Wednesday, April 17, 2013

Pulitzer Fever

The 2013 Pulitzer Prizes were announced earlier this week. (April 15 NY Times story is here.) The winner for General Nonfiction is Devil in the Grove: Thurgood Marshall, the Groveland Boys, and the Dawn of a New America, by Gilbert King. The publisher's page says this book
is a gripping true story of racism, murder, rape, and the law. It brings to light one of the most dramatic court cases in American history, and offers a rare and revealing portrait of Thurgood Marshall that the world has never seen before.  
As Isabel Wilkerson’s The Warmth of Other Suns did for the story of America’s black migration, Gilbert King’s Devil in the Grove does for this great untold story of American legal history, a dangerous and uncertain case from the days immediately before Brown v. Board of Education in which the young civil rights attorney Marshall risked his life to defend a boy slated for the electric chair—saving him, against all odds, from being sentenced to death for a crime he did not commit.
It's in the law library: HV9956.G76 K56 2012 at Classified Stacks.

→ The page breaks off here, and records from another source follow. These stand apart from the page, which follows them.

-- ==== Sys2Proof/Tests/Slice0.lean ====
section
/-!
SUPPORT. Tests of the model, each on one command, the expected results from 95_test_vectors.md (the vector is named
beside the test) or from the rule named; and one witness for the hypotheses of every statement that has some.
-/
namespace Sys2Proof.Tests

open Sys2Proof.Machine Sys2Proof.Procedures Sys2Proof.Claims

/-- The reset state of an instance with four bytes, four bytes, four codes and 300 dictionary entries. -/
def fresh : State := { State.reset with cfg := ⟨4, 4, 4, 300⟩ }

/-- The reset state of an instance with room for the vectors. -/
def roomy : State := { State.reset with cfg := ⟨64, 64, 64, 4096⟩ }

/-- A HALTED core: the start of the vectors F1 to F7. -/
def stuck : State := { fresh with fault := 0x02#8, finfo := 2#32, fopc := 0x31#8 }

/-- The tree T3 of 95_test_vectors.md section 2.4, the bytes of its first vector and the room for the text. -/
def withT3 : State :=
  { roomy with
    tree := [(0, 0x80000061#32), (1, 0x80000062#32), (2, 0x80000063#32), (3, 0x00000100#32), (4, 0x00040300#32)]
    treeN := 5#10, treeRoot := 4#9, ib := [0xAF#8, 0xC0#8] }

/-- The tree T1 of 95_test_vectors.md section 2.4. -/
def withT1 : State := { fresh with tree := [(0, 0x80000061#32)], treeN := 1#10, treeRoot := 0#9 }

/-- The next state, when there is one. -/
def next? (o : Host.Outcome State Fault Refusal) : Option State :=
  match o with
  | .next s => some s
  | _ => none

/-- The last response of a next state. -/
def answer (o : Host.Outcome State Fault Refusal) : Option (BitVec 40) := (next? o).bind (fun s => s.rsps.getLast?)

/-- The fault latch of a next state. -/
def latched (o : Host.Outcome State Fault Refusal) : Option (BitVec 8 × BitVec 32 × BitVec 8) :=
  (next? o).map (fun s => (s.fault, s.finfo, s.fopc))

/-! ## Well-formedness -/

/-- The one check: a node word with reserved bit 26 set (30_encoding.md R65). -/
theorem test_wellFormed_refuses_reserved_node_bit : (Instr.treeWr 0#9 0x04000000#32).wellFormed = false := by decide

/-- The same check at reserved bit 30. -/
theorem test_wellFormed_refuses_top_reserved_node_bit : (Instr.treeWr 0#9 0x40000000#32).wellFormed = false := by
  decide

/-- All other bits of a node word set (vector E19). -/
theorem test_wellFormed_accepts_full_node : (Instr.treeWr 0#9 0x83FFFFFF#32).wellFormed = true := by decide

/-! ## Decoding and encoding: words written out from 30_encoding.md R60 to R62 -/

theorem test_decode_nop : decode 0x0100000000000000#64 = .ok .nop := by decide
theorem test_decode_rst : decode 0x0200000000000000#64 = .ok .rst := by decide
theorem test_decode_csrr : decode 0x0300001300000000#64 = .ok (.csrr 0x13#8) := by decide
theorem test_decode_ibClr : decode 0x1000000000000000#64 = .ok .ibClr := by decide
theorem test_decode_ibPush : decode 0x11000000000000AF#64 = .ok (.ibPush 0xAF#8) := by decide
theorem test_decode_ibRd : decode 0x12FFFFFF00000000#64 = .ok (.ibRd 0xFFFFFF#24) := by decide
theorem test_decode_obRd : decode 0x1400000D00000000#64 = .ok (.obRd 13#24) := by decide
theorem test_decode_cbClr : decode 0x1500000000000000#64 = .ok .cbClr := by decide
theorem test_decode_cbPush : decode 0x1600000000000102#64 = .ok (.cbPush 258#32) := by decide
theorem test_decode_cbRd : decode 0x1700000300000000#64 = .ok (.cbRd 3#24) := by decide
theorem test_decode_treeWr : decode 0x2000000400040300#64 = .ok (.treeWr 4#9 (nodeWord 2#9 3#9)) := by decide
theorem test_decode_treeWr_leaf : decode 0x2000000080000061#64 = .ok (.treeWr 0#9 (leafWord 0x61#8)) := by decide
theorem test_decode_treeRd : decode 0x2100000400000000#64 = .ok (.treeRd 4#9) := by decide
theorem test_decode_treeCfg : decode 0x220001FF00000200#64 = .ok (.treeCfg 511#9 512#10) := by decide
theorem test_decode_treeClr : decode 0x2300000000000000#64 = .ok .treeClr := by decide
theorem test_decode_bspOpen : decode 0x3000000000000000#64 = .ok .bspOpen := by decide
theorem test_decode_bspWbit : decode 0x31000000FFFFFFFF#64 = .ok (.bspWbit 0xFFFFFFFF#32) := by decide
theorem test_decode_bspFlush : decode 0x3200000000000000#64 = .ok .bspFlush := by decide
theorem test_decode_bsuOpen : decode 0x3400000000000000#64 = .ok .bsuOpen := by decide
theorem test_decode_bsuRbit : decode 0x3500000000000000#64 = .ok .bsuRbit := by decide
theorem test_decode_htdDecode : decode 0x4000000000000009#64 = .ok (.htdDecode 9#32) := by decide
theorem test_decode_lzeEncode : decode 0x500000000000012C#64 = .ok (.lzeEncode 300#32) := by decide
theorem test_decode_lzdDecode : decode 0x510000000000012C#64 = .ok (.lzdDecode 300#32) := by decide
theorem test_decode_cpkPack : decode 0x5200000000000000#64 = .ok .cpkPack := by decide
theorem test_decode_cupUnpack : decode 0x5300000000000000#64 = .ok .cupUnpack := by decide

Lincoln's Code: The Laws of War in American History, by John Fabian Witt, was a finalist in the history category. It also won the Bancroft Prize for history. The publisher's page says:
In this pathbreaking and deeply original book, John Fabian Witt tells the hidden story of the laws of war in the first century of the United States–and of the extraordinary code that emerged from it to change the course of world history. Lincoln’s Code is the haunting and inspiring story of an idea in American history: the idea that conduct in war can be regulated by law. For many, the very idea of a law for war has seemed like an oxymoron. But with sweep and vitality, Witt unfolds the story of the cast of characters who invented the modern laws of war.
Gary J. Bass reviewed Lincoln's Code in the New York Times Book Review Sept. 28, 2012. And you can check out the library's copy: KF7210 .W58 2012 at Classified Stacks.